#### The task:
Your answer should be only the lines below from the one with "t, exec (.partialForwardTimeout" to the one with "(accSlot c' slot).state = .dropping", repeated exactly, ends included.

Collected data entries
/-- A partial that arrives in a core's or a switch port's buffer in its turn pairs with its sibling, is held, or is forwarded; a
replay and a root are forwarded at once, and the oldest one held makes room, each on its own way (R273, R274, R277). One held for longer than 64 cycles in a core, or 32
mesh cycles in a port, is forwarded. A home drops what it holds of a DROPPING accumulator, which is FREE once every home has
(R265, R270). At its home a partial is discarded where its handle is not live. A partial whose leaves are all marked counts as a
duplicate and is dropped, or raises DUP_MISMATCH; one whose leaves are marked in part raises DUP_MISMATCH. Otherwise its leaves
are marked: a root is written, a sibling held there pairs with it, and a partial without one is held, or spilled where the buffer
is full (R275, R276). A root that is written raises its event once its write is acknowledged (R276). -/
def Obligations.TreePath : Prop :=
  (∀ (s : State) (x : Partial) (c : Ctx) (a : AccSlot) (rest : List Partial), s.ctl.partials.find? (fun y => y.id == x.id) = some x →
    findCtx s.ctl.ctxs x.part x.ctx = some c → formsNodes c = true → a = accSlot c (handleSlot x.handle.toNat) →
    rest = (s.ctl.partials.filter fun y => y.id != x.id) →
    (∀ held fwd cap, bufferOf s x held fwd cap → inTurn s.ctl.partials x = true → ∃ t, exec (.partialAtBuffer x.id) s = .next t ∧ t.mem = s.mem ∧
      t.exe = s.exe ∧ t.sys = s.sys ∧ (x.replay = true → t.ctl.partials = rest ++ [{ x with loc := fwd x }]) ∧
      (x.replay = false → a.gen = handleGen x.handle.toNat → a.state ≠ .free →
        let sib := fun (p : Partial) => rest.find? fun q => q.loc == held && !q.replay && isSibling p q
        let room := fun (ps : List Partial) => (ps.filter fun q => q.loc == held).length < cap
        (x.level = treeTop a.nleaf → t.ctl.partials = rest ++ [{ x with loc := fwd x }]) ∧
        (x.level ≠ treeTop a.nleaf → sib x = none →
          (room rest → t.ctl.partials = rest ++ [{ x with loc := held, since := s.sys.cycle }]) ∧
          (∀ o, ¬ room rest → rest.find? (fun q => q.loc == held) = some o → t.ctl.partials =
            (rest.map fun q => if q.id = o.id then { q with loc := fwd q } else q) ++ [{ x with loc := held, since := s.sys.cycle }])) ∧
        (∀ q, x.level ≠ treeTop a.nleaf → sib x = some q → ∃ y, parentOf a x q y ∧
          (y.level = treeTop a.nleaf → t.ctl.partials = (rest.filter fun z => z.id != q.id) ++ [{ y with loc := fwd y }]) ∧
          (y.level ≠ treeTop a.nleaf → (rest.filter fun z => z.id != q.id).find? (fun z => z.loc == held && !z.replay && isSibling y z) = none →
            room (rest.filter fun z => z.id != q.id) →
            t.ctl.partials = (rest.filter fun z => z.id != q.id) ++ [{ y with loc := held, since := s.sys.cycle }])))) ∧
    (∀ fwd, inTurn s.ctl.partials x = true → (∃ k, x.loc = .heldCore k ∧ fwd = .toPort (portOf s c a x.elem) ∧ 64 < s.sys.cycle - x.since) ∨
        (∃ k, x.loc = .heldPort k ∧ fwd = .toHome ∧ 32 < 2 * (s.sys.cycle - x.since)) →
      ∃ t, exec (.partialForwardTimeout x.id) s = .next t ∧ t.mem = s.mem ∧ t.exe = s.exe ∧ t.sys = s.sys ∧
        t.ctl.partials = s.ctl.partials.map fun q => if q.id = x.id then { q with loc := fwd } else q) ∧
    (∀ slot home, (accSlot c slot).state = .dropping → home < 384 → home ∉ (accSlot c slot).purged →
      (∀ p ∈ s.ctl.partials, p.part = x.part → p.ctx = x.ctx → p.loc = .rooted home → handleSlot p.handle.toNat ≠ slot) →
      ∃ t c', exec (.accdropAtHome x.part x.ctx slot home) s = .next t ∧ t.mem = s.mem ∧ t.exe = s.exe ∧ t.sys = s.sys ∧
        (∀ p, p ∈ t.ctl.partials ↔ p ∈ s.ctl.partials ∧ ¬ (p.part = x.part ∧ p.ctx = x.ctx ∧ p.loc = .heldHome home ∧
          handleSlot p.handle.toNat = slot ∧ handleGen p.handle.toNat = (accSlot c slot).gen)) ∧
        findCtx t.ctl.ctxs x.part x.ctx = some c' ∧ (∀ n, n ≠ slot → accSlot c' n = accSlot c n) ∧
        ((∀ h < 384, h = home ∨ h ∈ (accSlot c slot).purged ∨ h / 48 ∈ s.sys.lostDies) → (accSlot c' slot).state = .free) ∧
        ((∃ h < 384, ¬ (h = home ∨ h ∈ (accSlot c slot).purged ∨ h / 48 ∈ s.sys.lostDies)) →
          (accSlot c' slot).state = .dropping ∧ (accSlot c' slot).purged = home :: (accSlot c slot).purged))) ∧
  (∀ (s : State) (x : Partial) (c : Ctx) (a : AccSlot) (pa home : Nat) (u : State), s.ctl.partials.find? (fun y => y.id == x.id) = some x →
    findCtx s.ctl.ctxs x.part x.ctx = some c → formsNodes c = true → a = accSlot c (handleSlot x.handle.toNat) →
    homeServes s c a x pa home → u = withoutPartial s x.id →
    ∃ t, exec (.partialAtHome x.id) s = .next t ∧ t.exe = { s.exe with nextId := t.exe.nextId } ∧
      (liveAcc (ownDev s.sys) c x.handle.toNat = none → t = ackHome u x) ∧
      (liveAcc (ownDev s.sys) c x.handle.toNat = some a → ∀ lo hi old, lo = x.index * 2 ^ x.level →
        hi = min ((x.index + 1) * 2 ^ x.level) a.nleaf → old = leafBits u c a x.elem lo hi →
        (old = 2 ^ (hi - lo) - 1 → ∀ v, v = vaBump u c (a.desc.toNat + 0x30) 8 1 →
          (a.flags % 2 = 0 → t = ackHome v x) ∧ (a.flags % 2 = 1 → ∃ r, t = addFault v r ∧ r.code = some .dupMismatch ∧ r.kind = 5)) ∧
        (old ≠ 2 ^ (hi - lo) - 1 → old ≠ 0 → ∃ r, t = addFault u r ∧ r.code = some .dupMismatch ∧ r.kind = 5 ∧ r.exact = false) ∧
        (old ≠ 2 ^ (hi - lo) - 1 → old = 0 → ∀ v, v = ackHome (setLeaves u c a x.elem lo hi) x →
          let sib := u.ctl.partials.find? fun q => q.loc == .heldHome home && isSibling x q
          let word := labelWord x.level (Nat.xor x.index 1)
          let spilled := spillFind v c a x.elem word a.cap (spillHome a x.elem word)
          (x.level = treeTop a.nleaf → t = rootWrite v c a { x with tags := [] } home) ∧
          (∀ q, x.level ≠ treeTop a.nleaf → sib = some q → ∃ y, parentOf a { x with tags := [] } q y ∧
            (y.level = treeTop a.nleaf → t = rootWrite (withoutPartial v q.id) c a y home)) ∧
          (x.level ≠ treeTop a.nleaf → sib = none → spilled = none →
            (homeFull v c home = false → t = { v with ctl := { v.ctl with partials := u.ctl.partials ++
              [{ x with loc := .heldHome home, acks := [], tags := [] }] } }) ∧
            (homeFull v c home = true → vaNat v c (a.desc.toNat + 0x3C) 4 = a.cap →
              ∃ r, t = addFault v r ∧ r.code = some .spillOverflow) ∧
            (∀ i, homeFull v c home = true → vaNat v c (a.desc.toNat + 0x3C) 4 ≠ a.cap →
              spillFree v c a a.cap (spillHome a x.elem (labelWord x.level x.index)) = some i →
              t.mem = (vaBump (spillPut v c a i ((if a.fmt = 0 then x.value.toNat % 2 ^ 32 else x.value.toNat) +
                2 ^ 64 * (x.elem + 1) + 2 ^ 96 * labelWord x.level x.index)) c (a.desc.toNat + 0x3C) 4 1).mem ∧
              t.ctl.partials = u.ctl.partials)) ∧
          (∀ i, x.level ≠ treeTop a.nleaf → sib = none → spilled = some i → ∃ q y, q.value = BitVec.ofNat 64 (spillEntry v c a i) ∧
            parentOf a { x with tags := [] } q y ∧ (y.level = treeTop a.nleaf →
              t = rootWrite (vaBump (spillRemove v c a i) c (a.desc.toNat + 0x3C) 4 (-1)) c a y home))))) ∧
  (∀ (s : State) (x : Partial) (c : Ctx) (home : Nat), s.ctl.partials.find? (fun y => y.id == x.id) = some x →
    findCtx s.ctl.ctxs x.part x.ctx = some c → x.loc = .rooted home →
    (writerWaits s.mem (rootWriter x) = true → exec (.partialAtHome x.id) s = .next s) ∧
    (writerWaits s.mem (rootWriter x) = false → ∀ a, a = accSlot c (handleSlot x.handle.toNat) → a.event ≠ 0 →
      exec (.partialAtHome x.id) s = .next (vaBump (withoutPartial s x.id) c a.event.toNat 8 1)))

/-! ## Regions (R345 to R358) -/

/-- AXB opens the region in the running lanes that are not served, counts the invocation, divides each slice, and leaves an
operation in flight that brings ŷ to the served lanes. AXE closes the region in the running lanes, and sends the samples of those
that are sampled; AXINV and AXQ issue an operation for each slice (R349, R355 to R358). A region the kernel has not latched raises
REGION_FAULT, as does an AXE in a lane that has no region open. The home of a region's descriptor acts on a sample: one whose
logical index the buffer holds counts as a duplicate and is dropped; with room it is inserted in index order; a full buffer keeps
the smallest indices; and in ARMED it is checked (R353, R356). A core learns of an eager hit (R353). -/
def Obligations.Regions : Prop :=
  (∀ (s : State) (e : Iss) (d a : Byte) (i : BitVec 6) (sel : BitVec 4), issOf s = some e → RoomForTraps e →
    (∀ r ds, axRegion e i.toNat = some r → axDesc e r = some ds →
      (8 ≤ d.toNat ∧ d.toNat ≤ 247 ∧ 8 ≤ a.toNat ∧ a.toNat ≤ 247 ∧ declOk e.n d = true ∧ declOk e.n a = true ∧
        declRun e.n a (rgNin ds) = true ∧ declRun e.n d (rgNout ds) = true) →
      (∀ k ∈ e.sls, (e.g.sl k).cF < 63 ∧ ∃ t u, (e.g.sl k).stack = t :: u ∧ t.kind = .joinpt ∧ t.pend = 0) →
      (∀ l ∈ e.running, (∀ o ∈ e.g.opens, o.lane ≠ l) ∧ axCountOf e.g i.toNat l < 2 ^ 22) →
      Quiet e → someRuns e → (∀ o ∈ s.mem.ops, o.kind = .axb i.toNat → o.cls ≠ .none) →
      ∃ t g ops new, exec (.axb d a i) s = .next t ∧ Retired t e g ∧ OnlyGang { s with mem := t.mem } t e.gi ∧
        SameRegs e.g g ∧ SameHome s.mem t.mem ∧ t.mem.ops = s.mem.ops ++ ops ∧
        (∀ id l, l < 32 → axCountOf g id l = if id = i.toNat ∧ l ∈ e.running then axCountOf e.g id l + 1 else axCountOf e.g id l) ∧
        g.opens = e.g.opens ++ new ∧
        (∀ l, l ∈ e.running ∧ ¬ servedIn e i.toNat r ds l ↔ ∃ o ∈ new, o.lane = l) ∧
        (∀ o ∈ new, o.id = i.toNat ∧ o.count = axCountOf e.g i.toNat o.lane ∧ (o.sampled = true ↔ sampledIn e i.toNat r ds o.lane) ∧
          o.x = (axInputs e a ds o.lane).map (BitVec.ofNat 32)) ∧
        (∀ o ∈ ops, o.kind = .axb i.toNat ∧ o.cls = .f ∧ o.dst = d.toNat ∧ o.gang = e.gi ∧ ∀ l v,
          { barePart l 0 0 with got := some v } ∈ o.parts → l ∈ lanesRunning e o.slice ∧ servedIn e i.toNat r ds l ∧
            v = (surrogate ds (inference s e.ctx ds) (axInputs e a ds l)).flatMap fun y => natLe y 4) ∧
        (∀ k ∈ e.sls, (∃ l ∈ lanesRunning e k, sampledIn e i.toNat r ds l ∨ servedIn e i.toNat r ds l) ↔ ∃ o ∈ ops, o.slice = k) ∧
        (∀ k x, k ∈ e.sls → e.g.slices[k]? = some x → ∃ taken z, afterAxb e taken
            (∃ l ∈ lanesRunning e k, sampledIn e i.toNat r ds l ∨ servedIn e i.toNat r ds l) x z ∧
          g.slices[k]? = some { z with retired := z.retired + 1 } ∧
          ∀ j < 4, taken.getLsbD j = true ↔ 4 * k + j ∈ e.running ∧ ¬ servedIn e i.toNat r ds (4 * k + j))) ∧
    (∀ r ds, axRegion e i.toNat = some r → axDesc e r = some ds → 8 ≤ a.toNat → a.toNat ≤ 247 → declOk e.n a = true →
      declRun e.n a (rgNout ds) = true → (∀ k ∈ e.sls, (e.g.sl k).cF < 63) →
      (∀ o ∈ s.mem.ops, o.kind = .axe i.toNat → o.cls ≠ .none) →
      ((∀ l ∈ e.running, ∃ o ∈ e.g.opens, o.lane = l ∧ o.id = i.toNat) → ∃ t g ops sent, exec (.axe a i) s = .next t ∧
        Retired t e g ∧ OnlyGang { s with mem := t.mem, ctl := { s.ctl with samples := s.ctl.samples ++ sent } } t e.gi ∧
        SameRegs e.g g ∧ g.axCount = e.g.axCount ∧ SameHome s.mem t.mem ∧ t.mem.ops = s.mem.ops ++ ops ∧
        (∀ o, o ∈ g.opens ↔ o ∈ e.g.opens ∧ o.lane ∉ e.running) ∧
        (∀ o ∈ ops, o.kind = .axe i.toNat ∧ o.cls = .f) ∧
        (∀ o ∈ e.g.opens, o.lane ∈ e.running → o.lane / 4 ∈ e.sls → o.id = i.toNat → o.sampled = true →
          ∃ x ∈ sent, x.region = r.id ∧ x.kord = e.kern.ord ∧ x.gid = e.grp.lid ∧ x.x = o.x ∧
            x.word3 = BitVec.ofNat 32 (e.g.idx * 2 ^ 27 + o.lane * 2 ^ 22 + o.count) ∧
            x.y = (List.range (rgNout ds)).map (fun j => BitVec.ofNat 32 (rd e.g o.lane (a + BitVec.ofNat 8 j))) ∧
            (x.err.isSome = true ↔ r.mode = .armed))) ∧
      (∀ k, lowestSuch e k (fun k => ∃ l ∈ lanesRunning e k, ∀ o ∈ e.g.opens, o.lane = l → o.id ≠ i.toNat) →
        exec (.axe a i) s = .next (raise e k .regionFault 0))) ∧
    ((∀ k ∈ e.sls, (e.g.sl k).cS < 63) → (axRegion e i.toNat).isSome = true → ∃ t ops, exec (.axinv i) s = .next t ∧
      Issued s t e (fun _ => .s) ops ∧ OpsOf s e (fun _ => .axinv i.toNat) (fun _ => .s) ops) ∧
    (sel.toNat ≤ 3 → 1 ≤ d.toNat → d.toNat ≤ 247 → declOk e.n d = true → (∀ k ∈ e.sls, (e.g.sl k).cL < 63) →
      ∀ r, axRegion e i.toNat = some r → ∃ t ops, exec (.axq d sel i) s = .next t ∧ Issued s t e (fun _ => .l) ops ∧
        OpsOf s e (fun _ => .axq i.toNat sel.toNat) (fun _ => .l) ops ∧ ∀ o ∈ ops, o.dst = d.toNat ∧
          o.parts = (e.lanesOf o.slice).map fun l => barePart l (modeCode r.mode + if eagerSeen e i.toNat then 8 else 0) 0) ∧
    (axRegion e i.toNat = none → 8 ≤ d.toNat → d.toNat ≤ 247 → 8 ≤ a.toNat → a.toNat ≤ 247 → declOk e.n d = true →
      declOk e.n a = true → sel.toNat ≤ 3 → ∀ x ∈ [Instr.axb d a i, .axe a i, .axinv i, .axq d sel i],
        exec x s = .next (raise e (lowSlice e.mask) .regionFault 0))) ∧
  (∀ (s u : State) (x : Sample) (c : Ctx) (va : Nat) (d : List Byte), s.ctl.samples.find? (fun y => y.id == x.id) = some x →
    u = { s with ctl := { s.ctl with samples := s.ctl.samples.filter fun y => y.id != x.id } } →
    findCtx s.ctl.ctxs x.part x.ctx = some c → regionVa s x.kern x.region = some va → rgReach u c va = true →
    formsNodes c = true → d = rgRead u c va →
    (∀ ix es, ix = indexOf x.kord x.gid x.word3.toNat → es = ((List.range (rgCount d)).map fun i => sampleEntry u c d i) →
      ∃ t, exec (.sampleAtHome x.id) s = .next t ∧ t.exe = { s.exe with nextId := t.exe.nextId } ∧ t.ctl = u.ctl ∧ t.sys = s.sys ∧
        (x.err = none →
          ((∃ b ∈ es, entryIndex b = ix) → t = vaBump u c (va + 0x50) 8 1) ∧
          ((∀ b ∈ es, entryIndex b ≠ ix) → ∀ n, n = (es.filter fun b => decide (entryIndex b < ix)).length →
            (rgCount d < rgCap d → t = vaPut (putEntries u c d n (sampleBytes x :: es.drop n)) c (va + 0x40) 4 (rgCount d + 1)) ∧
            (rgCap d ≤ rgCount d → n < rgCount d → t = putEntries u c d n (sampleBytes x :: (es.drop n).dropLast)) ∧
            (rgCap d ≤ rgCount d → rgCount d ≤ n → t = u))) ∧
        (∀ v, x.err = some v → t = checkSample (insertSample u c va d x) c va d v.toNat)) ∧
    (∀ core id, (c.regionAt.find? fun p => p.1 == id) = some (id, BitVec.ofNat 64 va) → va < 2 ^ 64 → rgReach s c va = true →
      rgRead s c va = d → (rgEflags d).testBit 1 = true →
      c.eagerSeen.contains (core, id) = false → ∃ t c', exec (.eagerHitNotify core x.part x.ctx id) s = .next t ∧
        t.mem = s.mem ∧ t.exe = s.exe ∧ t.sys = s.sys ∧ findCtx t.ctl.ctxs x.part x.ctx = some c' ∧
        c'.eagerSeen = (core, id) :: c.eagerSeen))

#### Response for this exercise:
      ∃ t, exec (.partialForwardTimeout x.id) s = .next t ∧ t.mem = s.mem ∧ t.exe = s.exe ∧ t.sys = s.sys ∧
        t.ctl.partials = s.ctl.partials.map fun q => if q.id = x.id then { q with loc := fwd } else q) ∧
    (∀ slot home, (accSlot c slot).state = .dropping → home < 384 → home ∉ (accSlot c slot).purged →
      (∀ p ∈ s.ctl.partials, p.part = x.part → p.ctx = x.ctx → p.loc = .rooted home → handleSlot p.handle.toNat ≠ slot) →
      ∃ t c', exec (.accdropAtHome x.part x.ctx slot home) s = .next t ∧ t.mem = s.mem ∧ t.exe = s.exe ∧ t.sys = s.sys ∧
        (∀ p, p ∈ t.ctl.partials ↔ p ∈ s.ctl.partials ∧ ¬ (p.part = x.part ∧ p.ctx = x.ctx ∧ p.loc = .heldHome home ∧
          handleSlot p.handle.toNat = slot ∧ handleGen p.handle.toNat = (accSlot c slot).gen)) ∧
        findCtx t.ctl.ctxs x.part x.ctx = some c' ∧ (∀ n, n ≠ slot → accSlot c' n = accSlot c n) ∧
        ((∀ h < 384, h = home ∨ h ∈ (accSlot c slot).purged ∨ h / 48 ∈ s.sys.lostDies) → (accSlot c' slot).state = .free) ∧
        ((∃ h < 384, ¬ (h = home ∨ h ∈ (accSlot c slot).purged ∨ h / 48 ∈ s.sys.lostDies)) →
          (accSlot c' slot).state = .dropping ∧ (accSlot c' slot).purged = home :: (accSlot c slot).purged))) ∧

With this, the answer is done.